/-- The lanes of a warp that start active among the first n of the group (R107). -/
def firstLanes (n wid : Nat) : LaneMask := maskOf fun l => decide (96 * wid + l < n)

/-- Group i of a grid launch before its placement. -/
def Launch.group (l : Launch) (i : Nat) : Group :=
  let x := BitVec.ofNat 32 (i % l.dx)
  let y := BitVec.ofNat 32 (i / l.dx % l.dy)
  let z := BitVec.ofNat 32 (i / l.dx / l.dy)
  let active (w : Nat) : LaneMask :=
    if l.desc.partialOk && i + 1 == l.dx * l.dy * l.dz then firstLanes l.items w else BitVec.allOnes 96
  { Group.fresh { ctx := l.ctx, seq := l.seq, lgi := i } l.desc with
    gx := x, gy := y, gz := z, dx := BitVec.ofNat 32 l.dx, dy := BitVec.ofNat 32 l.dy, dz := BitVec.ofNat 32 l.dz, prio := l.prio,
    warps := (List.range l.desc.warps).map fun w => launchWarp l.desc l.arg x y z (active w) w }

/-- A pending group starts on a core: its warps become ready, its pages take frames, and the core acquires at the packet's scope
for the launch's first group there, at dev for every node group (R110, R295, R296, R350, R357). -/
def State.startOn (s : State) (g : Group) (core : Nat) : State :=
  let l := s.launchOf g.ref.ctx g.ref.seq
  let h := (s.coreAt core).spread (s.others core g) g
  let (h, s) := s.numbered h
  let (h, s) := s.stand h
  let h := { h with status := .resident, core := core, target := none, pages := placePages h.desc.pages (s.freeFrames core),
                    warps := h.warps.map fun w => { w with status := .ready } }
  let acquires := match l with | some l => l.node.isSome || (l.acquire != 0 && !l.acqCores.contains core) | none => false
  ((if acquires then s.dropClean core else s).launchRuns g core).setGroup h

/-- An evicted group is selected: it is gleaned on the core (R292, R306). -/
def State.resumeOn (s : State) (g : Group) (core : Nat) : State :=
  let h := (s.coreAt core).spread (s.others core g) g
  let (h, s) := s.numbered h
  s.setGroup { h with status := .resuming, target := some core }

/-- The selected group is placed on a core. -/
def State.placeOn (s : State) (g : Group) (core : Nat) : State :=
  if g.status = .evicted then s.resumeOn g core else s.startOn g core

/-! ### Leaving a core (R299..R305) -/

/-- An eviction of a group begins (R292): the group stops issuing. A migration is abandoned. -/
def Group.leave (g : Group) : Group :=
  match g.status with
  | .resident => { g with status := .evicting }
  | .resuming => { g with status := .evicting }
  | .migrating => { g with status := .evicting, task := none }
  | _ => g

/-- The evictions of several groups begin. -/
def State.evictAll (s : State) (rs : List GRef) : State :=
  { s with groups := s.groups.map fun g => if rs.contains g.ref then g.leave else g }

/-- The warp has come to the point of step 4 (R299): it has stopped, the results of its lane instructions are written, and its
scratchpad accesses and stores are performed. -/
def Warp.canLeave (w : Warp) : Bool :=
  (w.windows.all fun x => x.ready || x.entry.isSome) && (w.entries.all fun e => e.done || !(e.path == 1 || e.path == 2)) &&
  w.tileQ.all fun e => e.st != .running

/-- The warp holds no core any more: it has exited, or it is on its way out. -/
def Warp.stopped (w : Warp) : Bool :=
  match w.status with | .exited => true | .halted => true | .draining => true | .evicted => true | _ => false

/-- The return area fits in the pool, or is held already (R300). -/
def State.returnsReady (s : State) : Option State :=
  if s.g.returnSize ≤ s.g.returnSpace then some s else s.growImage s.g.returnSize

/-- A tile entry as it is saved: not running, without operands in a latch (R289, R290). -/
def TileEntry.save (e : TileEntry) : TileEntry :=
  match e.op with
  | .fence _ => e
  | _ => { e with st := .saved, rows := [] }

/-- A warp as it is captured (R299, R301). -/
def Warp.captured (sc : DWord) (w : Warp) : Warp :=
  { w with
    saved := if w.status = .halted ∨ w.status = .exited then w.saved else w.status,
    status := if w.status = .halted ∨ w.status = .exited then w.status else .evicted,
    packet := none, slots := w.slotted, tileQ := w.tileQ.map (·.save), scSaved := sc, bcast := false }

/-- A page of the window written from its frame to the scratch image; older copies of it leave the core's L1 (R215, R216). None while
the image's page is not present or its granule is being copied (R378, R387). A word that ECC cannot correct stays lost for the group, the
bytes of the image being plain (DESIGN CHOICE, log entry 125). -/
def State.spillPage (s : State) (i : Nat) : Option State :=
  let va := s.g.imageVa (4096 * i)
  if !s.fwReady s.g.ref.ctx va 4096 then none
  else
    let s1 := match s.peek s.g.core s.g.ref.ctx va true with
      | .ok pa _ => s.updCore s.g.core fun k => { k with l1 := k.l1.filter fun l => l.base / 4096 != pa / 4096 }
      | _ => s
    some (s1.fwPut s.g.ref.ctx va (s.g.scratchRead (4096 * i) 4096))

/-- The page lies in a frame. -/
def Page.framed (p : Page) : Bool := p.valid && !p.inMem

The task: Using the material above, return every line that holds the string "status".

Your solution:
  let h := { h with status := .resident, core := core, target := none, pages := placePages h.desc.pages (s.freeFrames core),
                    warps := h.warps.map fun w => { w with status := .ready } }
  s.setGroup { h with status := .resuming, target := some core }
  if g.status = .evicted then s.resumeOn g core else s.startOn g core
  match g.status with
  | .resident => { g with status := .evicting }
  | .resuming => { g with status := .evicting }
  | .migrating => { g with status := .evicting, task := none }
  match w.status with | .exited => true | .halted => true | .draining => true | .evicted => true | _ => false
    saved := if w.status = .halted ∨ w.status = .exited then w.saved else w.status,
    status := if w.status = .halted ∨ w.status = .exited then w.status else .evicted,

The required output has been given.